With large parts of Central America reeling from storm damage, coronavirus outbreaks and the fallout of years of drought, aid agencies seemed daunted by the scale of the task to keep people from tipping into extreme poverty.
“The combination of emergencies makes the emergency quadruple,” said Felipe Del Cid, operations manager for the International Federation of Red Cross and Red Crescent Societies, based in Panama. “The recovery could take years.”
The United Nations’ World Food Programme (WFP) forecasts that the fallout from coronavirus could push the number of people going hungry globally to 270 million by the end of the year – up 82% from before the pandemic. Latin America is the hardest hit region, the WFP said, reporting an almost three-fold rise in the number of people requiring food assistance.
The wider province that includes Jocotan is one of the worst affected in Guatemala, with four times the number of people suffering from severe food insecurity in May 2020 compared to a year earlier, according to data collected by international aid agency Oxfam.
The lessons of those who have tried to move away are chastening. The Ramirez family, in neighboring La Palmilla sold part of their land two years ago to pay for a trip to the United States. They were deported, and now can’t grow enough to eat on their remaining plot.
“We were screwed before the pandemic, and now everything is getting worse,” said 16-year-old Damian Ramirez. La Palmilla is now cut off from the rest of Jocotan after a bridge collapsed in the storms.
For many families in the area, children were already classified as malnourished after almost a decade of drought – some were even hospitalized for treatment. When the pandemic hit, even households that used to scrape by began skipping meals, seven families interviewed by Reuters said.
Guatemala’s informal economy, where 70% of the population works, has practically collapsed. Even before the pandemic struck, some 69% of the population lived in poverty, government data shows, with the share in rural areas as high as 80%.
“THE WORST YEAR”
To Jocotan community leader Eduardo Roque, the damage from the storms seems particularly cruel. Earlier in 2020, households with a little land were cautiously optimistic. Gentle rains had come and crops were ripening well for the first time in years.
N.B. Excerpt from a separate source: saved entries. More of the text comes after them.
/-- Entry 2's note at full scale on channel 2. -/
def organPool : State :=
  withPool [voiceAt 2 69 .sustain 1073741824, .inert, .inert, .inert] [0, 1, 2, 3]

theorem witness_NoStepWritesTheRoms :
    step (fullPool.deliver [.tick]) = .next (stepped (fullPool.deliver [.tick])) := rfl

/-- A Tick that changes FRAME and returns a frame, and a reset that changes FRAME. -/
theorem witness_OnlyTickAndResetChangeTheFrame :
    (step (organPool.deliver [.tick]) = .next (stepped (organPool.deliver [.tick])) ∧
        (stepped (organPool.deliver [.tick])).frame ≠ organPool.frame ∧
        (stepped (organPool.deliver [.tick])).output ≠ organPool.output ∧
        (organPool.deliver [.tick]).input.head? = some .tick) ∧
      (step ((tickState organPool).deliver [.rst]) = .next (stepped ((tickState organPool).deliver [.rst])) ∧
        (stepped ((tickState organPool).deliver [.rst])).frame ≠ (tickState organPool).frame) :=
  ⟨⟨rfl, by decide +kernel, by decide +kernel, rfl⟩, rfl, by decide +kernel⟩

theorem witness_OnlySetMaxNotesAndResetMoveTheCeilingPort :
    step (fullPool.deliver [.cmd 0x80000100]) = .next (stepped (fullPool.deliver [.cmd 0x80000100])) ∧
      (stepped (fullPool.deliver [.cmd 0x80000100])).maxNotesOut ≠ fullPool.maxNotesOut :=
  ⟨rfl, by decide +kernel⟩

theorem witness_CommandsWriteOnlyControlState :
    exec (.noteOn 0 69 127) fullPool = .next (after (.noteOn 0 69 127) fullPool) := rfl

theorem witness_CeilingIsAdvisory :
    step (fullPool.deliver [.tick]) = .next (stepped (fullPool.deliver [.tick])) ∧
      (1 : Count) ≠ fullPool.maxn := ⟨rfl, by decide⟩

/-- Two states that differ in an inactive voice's note and time, and a step from the first. -/
theorem witness_InactiveVoiceRecordsAreUnobservable :
    ∃ s t : State, s ≠ t ∧ s.Alike t ∧ step s = .next (stepped s) ∧ s.input ≠ [] :=
  ⟨oneVoice.deliver [.cmd 0x1000457F, .tick],
    (oneVoice.setVoices [voiceAt 0 69 .sustain 644245094, { Voice.inert with note := 60, time := 443 },
      .inert, .inert]).deliver [.cmd 0x1000457F, .tick],
    by decide +kernel,
    ⟨rfl, rfl, rfl, rfl, rfl, rfl, rfl,
      .cons (.inl rfl) (.cons (.inr ⟨rfl, rfl⟩) (.cons (.inl rfl) (.cons (.inl rfl) .nil)))⟩,
    rfl, by decide⟩

theorem witness_BuiltRatesAreEffective :
    0 < 44100 ∧ (0 : Rat) < 5 / 100 ∧ (0 : Rat) ≤ 0 := by decide +kernel

theorem witness_AssemblerRefusesExactlyWideOperands :
    assemble (.noteOn 255 127 127) = some [.cmd 0x10FF7F7F] ∧ ¬(Instr.noteOn 0 128 0).WellFormed := by
  decide +kernel

end Sys2Proof.Machine.Tests
end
Hurricanes Eta and Iota put an end to that hope.
“This is the worst year we have ever lived,” Roque said. “It was looking like the best harvest in 10 years after the drought,” speaking over a crackly connection from the municipality, where power has been out since Iota downed lines at the start of November.
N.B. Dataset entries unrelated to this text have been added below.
/-- Settles O41: an Attack of 2205 steps, then a Decay of 13230. -/
theorem scenarioReachesSustainOnTime : Obligations.ScenarioReachesSustainOnTime := by
  rintro v rfl
  generalize hv : claimedVoice exampleConfig bankScenario 0 69 127 = v
  obtain ⟨-, -, hattack⟩ := attackRisesToFullScale bankScenario v (by rw [← hv]; rfl)
  obtain ⟨-, htop⟩ := hattack (by rw [← hv]; rfl)
  obtain ⟨-, -, hdecay⟩ := decayFallsToTheSustainLevel bankScenario
    { v with level := 1073741824, state := .decay } _ _ rfl bankScenario_sustain.symm
    bankScenario_decayDrop.symm
  obtain ⟨hduring, hend⟩ := hdecay rfl
  rw [bankScenario_attackLength] at htop
  rw [bankScenario_decayLength] at hduring hend
  rw [← htop, ← envRun_add] at hend
  obtain ⟨hlast, -⟩ := hduring 13229 (by norm_num)
  rw [← htop, ← envRun_add] at hlast
  refine ⟨congrArg Voice.state htop, ?_, hlast, congrArg Voice.state hend, ?_⟩
  · rw [htop]; rfl
  · rw [hend]; rfl

end Sys2Proof.Machine
end

section
/-! PROOFS. The oscillator and mixer's statements: what a voice contributes and when it is 0 (R145, R146),
the range of the mix (R150), the clamper and quantizer (R151), and the output's guarantees (R152, R153). -/

namespace Sys2Proof.Machine

/-! ### The clamper and quantizer (R151) -/

/-- Toward zero is the floor of the magnitude, with the sign put back. -/
theorem trunc0_of_nonpos {a : Int} (h : a ≤ 0) (b : Int) : trunc0 a b = -(-a / b) := by
  rw [trunc0, ← Int.tdiv_eq_ediv_of_nonneg (by omega), Int.neg_tdiv, neg_neg]

/-- Settles O48: truncation is the floor of a nonnegative product and minus that of a negative one's
magnitude; `outputOf_range` bounds it. -/
theorem quantizerClampsAndTruncates : Obligations.QuantizerClampsAndTruncates := by
  rintro acc x hx
  have hout : outputOf acc = trunc0 (x * 32767) 32768 := by rw [hx]; rfl
  rw [quantize_toInt]
  refine ⟨fun h => ?_, fun h => ?_, outputOf_range acc⟩
  · rw [hout, trunc0, Int.tdiv_eq_ediv_of_nonneg (by omega)]
  · rw [hout, trunc0_of_nonpos (by omega), neg_mul]

/-! ### What contributes 0 (R146) -/

theorem contributionOf_vol_zero (sc : Int) (amp : Half) (level : Word) :
    contributionOf sc amp level 0 = 0 := by
  simp [contributionOf]

theorem contributionOf_amp_zero (sc : Int) (level : Word) (vol : Half) :
    contributionOf sc 0 level vol = 0 := by
  simp [contributionOf]

theorem contributionOf_sine_zero (amp vol : Half) (level : Word) : contributionOf 0 amp level vol = 0 := by
  simp [contributionOf]

theorem mixerLevel_eq_zero {level : Word} (h : level.toNat < 2 ^ 15) : mixerLevel level = 0 :=
  Nat.div_eq_of_lt h

theorem contributionOf_low_level (sc : Int) (amp vol : Half) {level : Word} (h : level.toNat < 2 ^ 15) :
    contributionOf sc amp level vol = 0 := by
  simp [contributionOf, mixerLevel_eq_zero h]

/-- Settles O47: each of the four makes one product 0, and the floors after it stay 0; the fifth case is
computed. -/
theorem silentVoicesContributeZero : Obligations.SilentVoicesContributeZero := by
  refine ⟨fun sc amp vol level => ?_, by decide⟩
  rintro (rfl | rfl | hlevel | rfl)
  · exact contributionOf_vol_zero sc amp level
  · exact contributionOf_amp_zero sc level vol
  · exact contributionOf_low_level sc amp vol hlevel
  · exact contributionOf_sine_zero amp vol level

/-! ### The range of a contribution and of the mix (R145, R150) -/

theorem mixerLevel_le {level : Word} (h : level.toNat ≤ levelOne) : mixerLevel level ≤ 32768 :=
  Nat.div_le_of_le_mul h

/-- The first product: a gain just below 2.0 takes the sine's range to the whole range. -/
theorem gained_range {sc a : Int} (hlo : -32767 ≤ sc) (hhi : sc ≤ 32767) (ha : 0 ≤ a) (ha' : a ≤ 65535) :
    -65534 ≤ sc * a / 2 ^ 15 ∧ sc * a / 2 ^ 15 ≤ 65533 := by
  have hlow : -32767 * 65535 ≤ sc * a := by nlinarith
  have hhigh : sc * a ≤ 32767 * 65535 := by nlinarith
  omega

theorem contributionOf_range {sc : Int} {level : Word} {vol : Half} (hlo : -32767 ≤ sc) (hhi : sc ≤ 32767)
    (amp : Half) (hlevel : level.toNat ≤ levelOne) (hvol : vol.toNat ≤ 32768) :
    -65534 ≤ contributionOf sc amp level vol ∧ contributionOf sc amp level vol ≤ 65533 := by
  obtain ⟨hlo₁, hhi₁⟩ := gained_range hlo hhi (Int.natCast_nonneg amp.toNat) (by omega)
  obtain ⟨hlo₂, hhi₂⟩ := scaled_range hlo₁ hhi₁ (Int.natCast_nonneg (mixerLevel level))
    (Int.ofNat_le.mpr (mixerLevel_le hlevel))
  exact scaled_range hlo₂ hhi₂ (Int.natCast_nonneg vol.toNat) (Int.ofNat_le.mpr hvol)

/-- A visit contributes 0, or what the voice it leaves contributes. -/
theorem voiceTick_snd_cases (ins : Instrument) (vol : Half) (v : Voice) :
    (voiceTick ins vol v).2 = 0 ∨
      (voiceTick ins vol v).2 = contribution vol (voiceTick ins vol v).1 := by
  simp only [voiceTick]
  split
  · exact .inl rfl
  · split
    · exact .inl rfl
    · exact .inr rfl

theorem voiceTick_snd_range {cfg : Config} {v : Voice} (h : v.Inv cfg) (ins : Instrument) {vol : Half}
    (hvol : vol.toNat ≤ 32768) :
    -65534 ≤ (voiceTick ins vol v).2 ∧ (voiceTick ins vol v).2 ≤ 65533 := by
  obtain ⟨hlevel, -⟩ := voiceTick_inv cfg ins vol v h
  rcases voiceTick_snd_cases ins vol v with hzero | hsound
  · rw [hzero]; decide
  · obtain ⟨hlo, hhi⟩ := sine_range (voiceTick ins vol v).1.phase
    rw [hsound]
    exact contributionOf_range hlo hhi _ hlevel hvol

/-- The accumulator of a Tick at its end (44_sample_tick.md R161). -/
def mixOf (s : State) : Int :=
  (s.voices.map fun v => (voiceTick (s.instrumentOf v.channel.toNat) s.vol v).2).sum

theorem State.Inv.mix_range {s : State} (h : s.Inv) :
    -(65534 * s.cfg.nv) ≤ mixOf s ∧ mixOf s ≤ 65533 * s.cfg.nv := by
  obtain ⟨-, hlength, -, -, hvol, -, -, hvoices, -⟩ := h
  have hrange : ∀ c ∈ s.voices.map fun v => (voiceTick (s.instrumentOf v.channel.toNat) s.vol v).2,
      -65534 ≤ c ∧ c ≤ 65533 :=
    List.forall_mem_map.mpr fun v hv => voiceTick_snd_range (hvoices v hv) _ hvol
  have hlo := List.card_nsmul_le_sum _ _ fun c hc => (hrange c hc).1
  have hhi := List.sum_le_card_nsmul _ _ fun c hc => (hrange c hc).2
  rw [List.length_map, hlength, nsmul_eq_mul] at hlo hhi
  unfold mixOf
  omega

/-- Settles O46: each product keeps the range, a visit contributes 0 or a contribution in it, and the sum
has `NV` terms, at most 256. -/
theorem contributionAndSumAreBounded : Obligations.ContributionAndSumAreBounded := by
  refine ⟨fun sc amp vol level hlo hhi hlevel hvol => contributionOf_range hlo hhi amp hlevel hvol, ?_⟩
  intro s acc h hacc
  obtain rfl : acc = mixOf s := hacc
  obtain ⟨-, hnv, -⟩ := h.legal
  obtain ⟨hlo, hhi⟩ := h.mix_range
  exact ⟨hlo, hhi, abs_lt.mpr (by omega)⟩

/-! ### The output (R152, R153) -/

theorem tickState_frame (s : State) : (tickState s).frame = frameOf (quantize (mixOf s)) := by
  simp [tickState, tickScan_snd, mixOf]

theorem leftSample_frameOf (out : Half) : leftSample (frameOf out) = out.toInt :=
  congrArg BitVec.toInt (frameOf_low out)

theorem rightSample_frameOf (out : Half) : rightSample (frameOf out) = out.toInt :=
  congrArg BitVec.toInt (frameOf_high out)

theorem voiceTick_snd_vol_zero (ins : Instrument) (v : Voice) : (voiceTick ins 0 v).2 = 0 := by
  rcases voiceTick_snd_cases ins 0 v with h | h
  · exact h
  · rw [h, contribution, contributionOf_vol_zero]

theorem mixOf_vol_zero {s : State} (h : s.vol = 0) : mixOf s = 0 :=
  List.sum_eq_zero (List.forall_mem_map.mpr fun v _ => by rw [h, voiceTick_snd_vol_zero])

/-- Settles O45: a Tick's frame is the quantized mix in both halves; at volume 0 the mix is 0, and a silent
pool is left alone. -/
theorem outputIsClampedAndSilentWhenItMust : Obligations.OutputIsClampedAndSilentWhenItMust := by
  rintro s _ ⟨⟩
  refine ⟨?_, fun hvol => ?_, fun hsilent => ?_⟩
  · rw [tickState_frame, leftSample_frameOf, rightSample_frameOf, quantize_toInt]
    obtain ⟨hlo, hhi⟩ := outputOf_range (mixOf s)
    exact ⟨hlo, hhi, rfl⟩
  · rw [tickState_frame, mixOf_vol_zero hvol, frameOf_quantize_zero]
  · rw [tickState_of_inactive hsilent]
    exact ⟨rfl, rfl⟩

end Sys2Proof.Machine
end

section
/-! PROOFS. The sample Tick's statements: the whole Tick (R161), one visit of its scan along the datapath
(R140 to R145), and what a Tick leaves alone (R163). -/

namespace Sys2Proof.Machine

/-! ### The whole Tick (R161, R163) -/

@[simp] theorem tickState_map (s : State) : (tickState s).map = s.map := rfl

@[simp] theorem tickState_vol (s : State) : (tickState s).vol = s.vol := rfl

/-- Each voice becomes its own visit. -/
theorem tickState_voices (s : State) :
    (tickState s).voices =
      s.voices.map fun v => (voiceTick (s.instrumentOf v.channel.toNat) s.vol v).1 :=
  tickScan_fst s s.voices 0

/-- Settles O42: the scan maps the visit over the pool, and its sum is `mixOf`. -/
theorem tickVisitsEveryVoiceAndMixes : Obligations.TickVisitsEveryVoiceAndMixes := by
  refine fun s => ⟨tickState s, rfl, rfl, ?_, fun i v hv => ?_, tickState_frame s⟩
  · rw [tickState_voices, List.length_map]
  · rw [tickState_voices, List.getElem?_map, hv, Option.map_some]

/-- Settles O44: `tickState_setMaxn` for what is not read, `voiceTick_frame` for what no visit writes. -/
theorem tickLeavesControlStateAlone : Obligations.TickLeavesControlStateAlone := by
  rintro s _ ⟨⟩
  refine ⟨fun m => congrArg Host.Outcome.next (tickState_setMaxn s m), rfl, rfl, rfl,
    fun i v w hv hw => ?_⟩
  rw [tickState_voices, List.getElem?_map, hv, Option.map_some, Option.some_inj] at hw
  rw [← hw]
  exact voiceTick_frame _ _ v

/-! ### The oscillator (R141, R143) -/

theorem oscStep_frame (v : Voice) :
    oscStep v = { v with modPhase := (oscStep v).modPhase, phase := (oscStep v).phase } := rfl

theorem oscStep_modPhase_toNat (v : Voice) :
    (oscStep v).modPhase.toNat = (v.modPhase.toNat + v.modInc.toNat) % 2 ^ 32 :=
  BitVec.toNat_add ..

/-- The carrier takes the deviation of the advanced modulator. -/
theorem oscStep_phase_toNat (v : Voice) :
    ((oscStep v).phase.toNat : Int) =
      (v.phase.toNat + v.carInc.toNat + deviation v.modDepth (sine (oscStep v).modPhase)) % 2 ^ 32 := by
  rw [oscStep, BitVec.toNat_ofInt]
  exact Int.toNat_of_nonneg (Int.emod_nonneg _ (by norm_num))

/-! ### One visit (R161) -/

section

variable (ins : Instrument) (vol : Half) {v : Voice} (h : v.active = true)
include h

/-- An envelope that ends in this Tick leaves no oscillator to run. -/
theorem voiceTick_of_ends (hend : (envStep ins v.age).active = false) :
    voiceTick ins vol v = (envStep ins v.age, 0) := by
  rw [voiceTick, if_neg (by simp [h]), if_pos hend]

theorem voiceTick_of_sounds (hsound : (envStep ins v.age).active = true) :
    voiceTick ins vol v =
      (oscStep (envStep ins v.age), contribution vol (oscStep (envStep ins v.age))) := by
  rw [voiceTick, if_neg (by simp [h]), if_neg (by simp [hsound])]

end

/-- Settles O43: the visit's three cases. The envelope step keeps the phases, the increments, the depth and
the gain that the oscillator and the contribution read. -/
theorem voiceVisitFollowsTheDatapath : Obligations.VoiceVisitFollowsTheDatapath := by
  intro ins vol v e he
  obtain rfl : e = envStep ins v.age := he
  obtain ⟨hcarInc, hmodInc, hmodDepth, hamp, hphase, hmodPhase, -⟩ := envStep_frame ins v.age
  refine ⟨voiceTick_of_inactive ins vol, voiceTick_of_ends ins vol, fun h hsound =>
    ⟨_, _, voiceTick_of_sounds ins vol h hsound, oscStep_frame _, ?_, ?_, ?_⟩⟩
  · rw [oscStep_modPhase_toNat, hmodPhase, hmodInc, Voice.age_modPhase, Voice.age_modInc]
  · rw [oscStep_phase_toNat, hphase, hcarInc, hmodDepth]
    rfl
  · rw [← Voice.age_amp, ← hamp]
    rfl

end Sys2Proof.Machine
end

section
/-! PROOFS. The control commands' statements: NOP (R170), the writes of SET_INSTRUMENT, SET_VOLUME and
SET_MAX_NOTES (R172, R174, R180), and the two commands on a channel's active voices, ALTER_VOL (R176) and
ALTER_PITCH (R177), with what R178 says of bends. -/

namespace Sys2Proof.Machine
“Then the pandemic came, and now, only God can help us,” he said, estimating that half of the coffee crop, a money spinner, was destroyed, while corn and beans were wiped out in mud slides.
On an October visit by Reuters to Jocotan, families said they had already reduced their diet to a few tortillas, wild weeds and herbs, and occasionally beans or an egg.
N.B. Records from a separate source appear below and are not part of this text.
-- ==== Sys2Proof/Word.lean ====
section
/-! DEFINITION. The widths of the block's data (spec/00_scope.md R14, R15, R19, R22). -/

namespace Sys2Proof

/-- A nibble, 4 bits unsigned (00_scope.md R22). -/
abbrev Nibble := BitVec 4

/-- A byte of the serial stream (20_memory.md R60, 30_encoding.md R82). -/
abbrev Byte := BitVec 8

/-- A command word `CMD_WORD[9:0]` (30_encoding.md R80). -/
abbrev CmdWord := BitVec 10

/-- A time or a duration: a natural number of `TIME_UNIT`s, unbounded in the model (00_scope.md R19). -/
abbrev Time := Nat

/-- The case of the letters of a hex digit: the operand `case` of ENCODE (30_encoding.md R93). -/
inductive LetterCase where
  | upper
  | lower
  deriving DecidableEq, Repr

end Sys2Proof
end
Worried parents described days without food and taking on debt to buy even staples of the Guatemalan diet as small government and charity handouts were running low.
Ivan Aguilar, a humanitarian program coordinator based in Guatemala at Oxfam, said the storms had complicated the outlook even more, with families who were relying on small crops for subsistence now teetering on the edge of disaster.
“The nutrition situation is going to get more acute,” Aguilar said. “Even in areas where the situation was not so bad.”
Prices for beans, a much-needed source of protein for those who cannot afford meat, have increased by about 30% when compared to the average price for the past three to five years, Aguilar has calculated, making them unaffordable for many.
Costs of staples of the Guatemalan diet, tortillas and corn, have increased in some areas as much as 20%, Aguilar says.
Guatemala’s Food and Nutritional Security Ministry said the storms would increase the vulnerability of families, and that the nutrition of children was most susceptible to deterioration. The ministry said studies to measure the impact were under way.